theorem State.cntWrap_keeps {z0 : State} (s : State) (f : Fld) (n : Nat) (hz : Keeps z0 s) : Keeps z0 (State.cntWrap s
    f n) := by
  unfold State.cntWrap
  repeat' with_reducible first
    | assumption | apply State.noteCnt_keeps | apply State.wr_keeps

theorem State.cntWrite_keeps {z0 : State} (s : State) (f : Fld) (wraps : Bool) (m : Nat) (w : Word) (hz : Keeps z0 s)
    : Keeps z0 (State.cntWrite s f wraps m w) := by
  unfold State.cntWrite
  repeat' with_reducible first
    | assumption | intro x | apply State.wr_keeps | apply Keeps.ite | split | refine Keeps.record ?_ rfl

theorem State.readHost_keeps {z0 : State} (s : State) (p : Port) (cls : Dma) (addr len : Nat) (hz : Keeps z0 s) :
    Keeps z0 (State.readHost s p cls addr len) := by
  unfold State.readHost
  repeat' with_reducible first
    | assumption | intro x | apply each_keeps | apply State.emit_keeps | apply Keeps.each

theorem State.message_keeps {z0 : State} (s : State) (p : Port) (k : Ctx) (hz : Keeps z0 s) : Keeps z0 (State.message
    s p k) := by
  unfold State.message
  repeat' with_reducible first
    | assumption | apply State.setCtx_keeps | apply State.emit_keeps | apply Keeps.ite

theorem State.signal_keeps {z0 : State} (s : State) (k : Ctx) (hz : Keeps z0 s) : Keeps z0 (State.signal s k) := by
  unfold State.signal
  repeat' with_reducible first
    | assumption | apply State.wr_keeps | apply State.message_keeps | apply Keeps.ite

theorem State.issued_keeps {z0 : State} (s : State) (k : Ctx) (urgent : Bool) (hz : Keeps z0 s) : Keeps z0
    (State.issued s k urgent) := by
  unfold State.issued
  repeat' with_reducible first
    | assumption | apply State.setCtx_keeps | apply State.signal_keeps | apply Keeps.ite

theorem State.place_keeps {z0 : State} (s : State) (k : Ctx) (cls : Dma) (index addr : Nat) (ws : List Word) (urgent :
    Bool) (hz : Keeps z0 s) : Keeps z0 (State.place s k cls index addr ws urgent) := by
  unfold State.place
  repeat' with_reducible first
    | assumption | apply State.emit_keeps | apply State.issued_keeps | apply State.setPort_keeps | apply State.wr_keeps
    | apply Keeps.ite

theorem State.complete_keeps {z0 : State} (s : State) (k : Ctx) (ws : List Word) (hz : Keeps z0 s) : Keeps z0
    (State.complete s k ws) := by
  unfold State.complete
  repeat' with_reducible first
    | assumption | apply State.wr_keeps | apply State.place_keeps

theorem State.dropEvent_keeps {z0 : State} (s : State) (k : Ctx) (hz : Keeps z0 s) : Keeps z0 (State.dropEvent s k) :=
    by
  unfold State.dropEvent
  repeat' with_reducible first
    | assumption | apply State.cnt_keeps | apply State.setCtx_keeps

theorem State.putEvent_keeps {z0 : State} (s : State) (k : Ctx) (e : Event) (hz : Keeps z0 s) : Keeps z0
    (State.putEvent s k e) := by
  unfold State.putEvent
  repeat' with_reducible first
    | assumption | apply State.wr_keeps | apply State.place_keeps

theorem State.flushLost_keeps {z0 : State} (s : State) (k : Ctx) (hz : Keeps z0 s) : Keeps z0 (State.flushLost s k) :=
    by
  unfold State.flushLost
  repeat' with_reducible first
    | assumption | apply State.setCtx_keeps | apply State.putEvent_keeps | apply Keeps.ite

theorem State.eventTo_keeps {z0 : State} (k : Ctx) (e : Event) (s : State) (hz : Keeps z0 s) : Keeps z0 (State.eventTo
    k e s) := by
  unfold State.eventTo
  repeat' with_reducible first
    | assumption | apply State.flushLost_keeps | apply State.putEvent_keeps | apply State.dropEvent_keeps
    | apply Keeps.ite

theorem State.devEvent_keeps {z0 : State} (s : State) (kind d0 d1 d2 : Nat) (fault : Bool) (hz : Keeps z0 s) : Keeps
    z0 (State.devEvent s kind d0 d1 d2 fault) := by
  unfold State.devEvent
  repeat' with_reducible first
    | assumption | apply State.eventTo_keeps

theorem State.axisEvent_keeps {z0 : State} (s : State) (n : Axis) (kind d1 d2 : Nat) (tag : Option Nat) (fault : Bool)
    (hz : Keeps z0 s) : Keeps z0 (State.axisEvent s n kind d1 d2 tag fault) := by
  unfold State.axisEvent
  repeat' with_reducible first
    | assumption | intro x | apply each_keeps | apply State.eventTo_keeps | apply Keeps.each

theorem State.bankEvent_keeps {z0 : State} (s : State) (b : Bank) (kind d1 d2 : Nat) (hz : Keeps z0 s) : Keeps z0
    (State.bankEvent s b kind d1 d2) := by
  unfold State.bankEvent
  repeat' with_reducible first
    | assumption | intro x | apply each_keeps | apply State.eventTo_keeps | apply Keeps.each

theorem State.flushHeld_keeps {z0 : State} (s : State) (p : Port) (hz : Keeps z0 s) : Keeps z0 (State.flushHeld s p)
    := by
  unfold State.flushHeld
  repeat' with_reducible first
    | assumption | intro x | apply State.setPort_keeps | apply each_keeps | apply State.emit_keeps
    | apply State.wr_keeps | apply State.issued_keeps | apply Keeps.ite | apply Keeps.each | split

theorem State.writeData_keeps {z0 : State} (s : State) (p : Port) (addr : Nat) (ws : List Word) (hz : Keeps z0 s) :
    Keeps z0 (State.writeData s p addr ws) := by
  unfold State.writeData
  repeat' with_reducible first
    | assumption | intro x | apply each_keeps | apply State.emit_keeps | apply State.setPort_keeps | apply Keeps.ite
    | apply Keeps.each

theorem State.dropBlock_keeps {z0 : State} (s : State) (i : Fin 8) (hz : Keeps z0 s) : Keeps z0 (State.dropBlock s i)
    := by
  unfold State.dropBlock
  repeat' with_reducible first
    | assumption | apply State.cnt_keeps | apply State.setStream_keeps

theorem State.setOp_keeps {z0 : State} (s : State) (o : Op) (hz : Keeps z0 s) : Keeps z0 (State.setOp s o) := by
  unfold State.setOp
  repeat' with_reducible first
    | assumption | intro x | apply Keeps.ite | split | refine Keeps.record ?_ rfl

theorem State.decide_keeps {z0 : State} (s : State) (k : Ctx) (index : Nat) (ws : List Word) (hz : Keeps z0 s) : Keeps
    z0 (State.decide s k index ws) := by
  unfold State.decide
  repeat' with_reducible first
    | assumption | apply State.complete_keeps | apply State.setCtx_keeps | apply Keeps.ite

theorem State.flushKept_keeps {z0 : State} (s : State) (k : Ctx) (hz : Keeps z0 s) : Keeps z0 (State.flushKept s k) :=
    by
  unfold State.flushKept
  repeat' with_reducible first
    | assumption | intro x | apply each_keeps | apply State.complete_keeps | apply State.setCtx_keeps | apply Keeps.ite
    | apply Keeps.each

theorem State.countEnd_keeps {z0 : State} (s : State) (o : Op) (st : Status) (hz : Keeps z0 s) : Keeps z0
    (State.countEnd s o st) := by
  unfold State.countEnd
  repeat' with_reducible first
    | assumption | intro x | apply each_keeps | apply State.addCounter_keeps | apply Keeps.ite | apply Keeps.each

theorem State.finish_keeps {z0 : State} (s : State) (tag : Nat) (st : Status) (t1 t2 detail rflags : Nat) (hz : Keeps
    z0 s) : Keeps z0 (State.finish s tag st t1 t2 detail rflags) := by
  unfold State.finish
  repeat' with_reducible first
    | assumption | intro x | apply State.countEnd_keeps | apply State.complete_keeps | apply Keeps.ite | split
    | refine Keeps.record ?_ rfl

/-- What a row has sent before it stays as it was; the order of R50 and R97 is among what the row itself sends. -/
theorem State.arranged_keeps {z0 a : State} (s : State) (h : Keeps z0 a) (hz : Keeps a s) : Keeps z0 (State.arranged a s) := by
  refine h.trans ⟨hz.queue, hz.time, ?_, hz.free, hz.wf⟩
  obtain ⟨l, e⟩ := hz.out
  refine ⟨_, congrArg (· ++ _) ?_⟩
  rw [← e, List.take_left]

theorem State.takeEntry_keeps {z0 : State} (s : State) (n : Axis) (x : Seg) (book : List Booking) (hz : Keeps z0 s) :
    Keeps z0 (State.takeEntry s n x book) := by
  unfold State.takeEntry
  repeat' with_reducible first
    | assumption | apply State.setPlan_keeps

theorem State.softStart_keeps {z0 : State} (s : State) (h : HalfBridge) (hz : Keeps z0 s) : Keeps z0 (State.softStart
    s h) := by
  unfold State.softStart
  repeat' with_reducible first
    | assumption | apply State.setHb_keeps | apply Keeps.ite

theorem State.softSto_keeps {z0 : State} (s : State) (h : HalfBridge) (hz : Keeps z0 s) : Keeps z0 (State.softSto s h)
    := by
  unfold State.softSto
  repeat' with_reducible first
    | assumption | apply State.setHb_keeps | apply State.softStart_keeps | split

theorem State.reactOff_keeps {z0 : State} (s : State) (h : HalfBridge) (hz : Keeps z0 s) : Keeps z0 (State.reactOff s
    h) := by
  unfold State.reactOff
  repeat' with_reducible first
    | assumption | apply State.softStart_keeps | apply State.setHb_keeps

theorem State.tripHb_keeps {z0 : State} (s : State) (h : HalfBridge) (hz : Keeps z0 s) : Keeps z0 (State.tripHb s h)
    := by
  unfold State.tripHb
  repeat' with_reducible first
    | assumption | apply State.softStart_keeps | apply State.setHb_keeps | apply State.cnt_keeps

theorem State.ledEnter_keeps {z0 : State} (s : State) (e : LedEntry) (hz : Keeps z0 s) : Keeps z0 (State.ledEnter s e)
    := by
  unfold State.ledEnter
  repeat' with_reducible first
    | assumption | refine Keeps.record ?_ rfl

theorem State.ledPush_keeps {z0 : State} (s : State) (typ : Nat) (data : List Word) (src : Option Nat) (hz : Keeps z0
    s) : Keeps z0 (State.ledPush s typ data src) := by
  unfold State.ledPush
  repeat' with_reducible first
    | assumption | apply State.ledEnter_keeps | apply State.sqc_keeps | apply Keeps.ite | split
    | refine Keeps.record ?_ rfl

theorem State.ledRefill_keeps {z0 : State} (s : State) (hz : Keeps z0 s) : Keeps z0 (State.ledRefill s) := by
  unfold State.ledRefill
  repeat' with_reducible first
    | assumption | apply State.ledEnter_keeps | apply Keeps.ite | split | refine Keeps.record ?_ rfl

theorem State.sourceMoved_keeps {z0 : State} (s0 s : State) (n : Axis) (hz : Keeps z0 s) : Keeps z0 (State.sourceMoved
    s0 s n) := by
  unfold State.sourceMoved
  repeat' with_reducible first
    | assumption | apply State.setFbk_keeps

theorem State.energise_keeps {z0 : State} (s : State) (n : Axis) (hz : Keeps z0 s) : Keeps z0 (State.energise s n) :=
    by
  unfold State.energise
  repeat' with_reducible first
    | assumption | intro x | apply State.setLes_keeps | apply State.setClp_keeps | apply State.wr_keeps
    | apply State.setGdr_keeps | apply each_keeps | apply State.setHb_keeps | apply State.sourceMoved_keeps
    | apply State.setPlan_keeps | apply Keeps.ite | apply Keeps.each

theorem State.deenergise_keeps {z0 : State} (s : State) (n : Axis) (hz : Keeps z0 s) : Keeps z0 (State.deenergise s n)
    := by
  unfold State.deenergise
  repeat' with_reducible first
    | assumption | apply State.setPlan_keeps | apply State.setLes_keeps | apply State.setClp_keeps
    | apply State.wr_keeps | apply State.setSs1_keeps | apply Keeps.ite | split | refine Keeps.record ?_ rfl

theorem State.unbook_keeps {z0 : State} (s : State) (n : Axis) (hz : Keeps z0 s) : Keeps z0 (State.unbook s n) := by
  unfold State.unbook
  repeat' with_reducible first
    | assumption | apply State.setPlan_keeps
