theorem State.loadCounters_keeps {z0 : State} (s : State) (hz : Keeps z0 s) : Keeps z0 (State.loadCounters s) := by
  unfold State.loadCounters
  repeat' with_reducible first
    | assumption | intro x | apply Keeps.ite | apply Keeps.foldl | split | refine Keeps.record ?_ rfl

theorem State.bootStart_keeps {z0 : State} (s : State) (short : Bool) (gtc : Nat) (hz : Keeps z0 s) :
    Keeps z0 (State.bootStart s short gtc) := by
  unfold State.bootStart
  extract_lets x1 _ x2 x3 x4 _ x5
  have h1 : Keeps z0 x1 := State.setPg_keeps _ _ hz
  clear_value x1
  have h2 : Keeps z0 x2 := by unfold x2; with_reducible exact Keeps.record h1 rfl
  clear_value x2
  have h3 : Keeps z0 x3 := State.addCounter_keeps _ _ _ (State.loadCounters_keeps _ h2)
  clear_value x3
  have h4 : Keeps z0 x4 := Keeps.ite h3 (State.addCounter_keeps _ _ _ h3)
  clear_value x4
  have h5 : Keeps z0 x5 := by unfold x5; with_reducible exact Keeps.record h4 rfl
  clear_value x5
  exact Keeps.each (fun _ _ h => State.raise_keeps _ _ _ h) h5

theorem State.railsOn_keeps {z0 : State} (s : State) (hz : Keeps z0 s) : Keeps z0 (State.railsOn s) := by
  unfold State.railsOn
  repeat' with_reducible first
    | assumption | intro x | apply each_keeps | apply State.setPg_keeps | apply Keeps.each

theorem State.resetFull_keeps {z0 : State} (s : State) (f : Fld) (hz : Keeps z0 s) : Keeps z0 (State.resetFull s f) := by
  unfold State.resetFull
  extract_lets on x1 x2 x3
  have h1 : Keeps z0 x1 := State.sqc_keeps _ _ (State.pmuAwake_keeps _ (State.wiped_keeps hz _ _))
  clear_value x1
  have h2 : Keeps z0 x2 := State.wr_keeps h1 _ _
  clear_value x2
  have h3 : Keeps z0 x3 := State.railsOn_keeps _ h2
  clear_value x3
  exact Keeps.ite (Keeps.ite h3 (State.bootStart_keeps _ _ _ h3)) h2

theorem State.cmdStart_keeps {z0 : State} (s : State) (hz : Keeps z0 s) : Keeps z0 (State.cmdStart s) := by
  unfold State.cmdStart
  repeat' with_reducible first
    | assumption | intro x | apply State.snapshot_keeps | apply each_keeps | apply State.reactOff_keeps
    | apply Keeps.each | apply Keeps.foldl | refine Keeps.record ?_ rfl

theorem State.cmdReset_keeps {z0 : State} (s : State) (hz : Keeps z0 s) : Keeps z0 (State.cmdReset s) := by
  unfold State.cmdReset
  repeat' with_reducible first
    | assumption | apply State.post_keeps | apply State.cmdStart_keeps | apply Keeps.ite

theorem State.showImages_keeps {z0 : State} (s : State) (valid : Bool) (hz : Keeps z0 s) : Keeps z0 (State.showImages
    s valid) := by
  unfold State.showImages
  repeat' with_reducible first
    | assumption | apply State.wr_keeps | apply State.setReg_keeps | apply State.wrB_keeps | apply Keeps.ite | split
    | refine Keeps.record ?_ rfl

theorem State.fwCommit_keeps {z0 : State} (s : State) (hz : Keeps z0 s) : Keeps z0 (State.fwCommit s) := by
  unfold State.fwCommit
  repeat' with_reducible first
    | assumption | apply State.wr_keeps | apply State.showImages_keeps | apply State.setReg_keeps
    | apply State.ledPush_keeps | split | refine Keeps.record ?_ rfl

theorem State.startLoad_keeps {z0 : State} (s : State) (q : Nat) (hz : Keeps z0 s) : Keeps z0 (State.startLoad s q) :=
    by
  unfold State.startLoad
  repeat' with_reducible first
    | assumption | apply State.wr_keeps | refine Keeps.record ?_ rfl

theorem State.failCore_keeps {z0 : State} (s : State) (q : Nat) (hz : Keeps z0 s) : Keeps z0 (State.failCore s q) :=
    by
  unfold State.failCore
  repeat' with_reducible first
    | assumption | apply State.wr_keeps | apply State.trip_keeps | apply Keeps.ite | split | refine Keeps.record ?_ rfl

theorem State.replaceCore_keeps {z0 : State} (s : State) (b : Bank) (hz : Keeps z0 s) : Keeps z0 (State.replaceCore s
    b) := by
  unfold State.replaceCore
  repeat' with_reducible first
    | assumption | intro x | apply State.wr_keeps | apply each_keeps | apply State.setPlan_keeps | apply State.wrB_keeps
    | apply Keeps.ite | apply Keeps.each

theorem State.restoreStore_keeps {z0 : State} (s : State) (hz : Keeps z0 s) : Keeps z0 (State.restoreStore s) := by
  unfold State.restoreStore
  repeat' with_reducible first
    | assumption | intro x | apply each_keeps | apply State.setReg_keeps | apply State.setBuf_keeps
    | apply State.wr_keeps | apply State.enterHeld_keeps | apply Keeps.ite | apply Keeps.each | split
    | refine Keeps.record ?_ rfl

theorem State.testResults_keeps {z0 : State} (s : State) (t : SelfTest) (hz : Keeps z0 s) : Keeps z0
    (State.testResults s t) := by
  unfold State.testResults
  repeat' with_reducible first
    | assumption | apply State.wr_keeps | apply State.wrB_keeps | apply Keeps.ite

theorem State.testFailures_keeps {z0 : State} (s : State) (t : SelfTest) (hz : Keeps z0 s) : Keeps z0
    (State.testFailures s t) := by
  unfold State.testFailures
  repeat' with_reducible first
    | assumption | intro x | apply each_keeps | apply State.failCore_keeps | apply State.enterHeld_keeps
    | apply Keeps.ite | apply Keeps.each

theorem State.ledFlush_keeps {z0 : State} (s : State) (hz : Keeps z0 s) : Keeps z0 (State.ledFlush s) := by
  unfold State.ledFlush
  repeat' with_reducible first
    | assumption | intro x | apply each_keeps | apply State.ledStore_keeps | apply Keeps.each
    | refine Keeps.record ?_ rfl

theorem State.ledNow_keeps {z0 : State} (s : State) (typ : Nat) (data : List Word) (hz : Keeps z0 s) : Keeps z0
    (State.ledNow s typ data) := by
  unfold State.ledNow
  repeat' with_reducible first
    | assumption | apply State.ledFlush_keeps | apply State.ledStore_keeps | refine Keeps.record ?_ rfl

theorem State.ledInit_keeps {z0 : State} (s : State) (hz : Keeps z0 s) : Keeps z0 (State.ledInit s) := by
  unfold State.ledInit
  extract_lets _ x1 _ x2 body
  have h1 : Keeps z0 x1 :=
    hz.trans ⟨rfl, Nat.le_refl _, List.prefix_rfl, Nat.le_refl _, fun w => ⟨w.1, w.2.1, w.2.2.1, FileCanon.nil⟩⟩
  clear_value x1
  have h2 : Keeps z0 x2 := by unfold x2; with_reducible exact Keeps.record h1 rfl
  clear_value x2
  exact State.baseStore_keeps _ (State.ledgerPut_keeps h2 _ _)

theorem State.ledWipe_keeps {z0 : State} (s : State) (hz : Keeps z0 s) : Keeps z0 (State.ledWipe s) :=
  hz.trans ⟨rfl, Nat.le_refl _, List.prefix_rfl, Nat.le_refl _, fun w => ⟨w.1, w.2.1, w.2.2.1, FileCanon.nil⟩⟩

▶ [Task to complete]:
Keep only those lines of the records that hold "softSto", and return them.

▶ [Response]:
theorem State.softSto_keeps {z0 : State} (s : State) (h : HalfBridge) (hz : Keeps z0 s) : Keeps z0 (State.softSto s h)
  unfold State.softSto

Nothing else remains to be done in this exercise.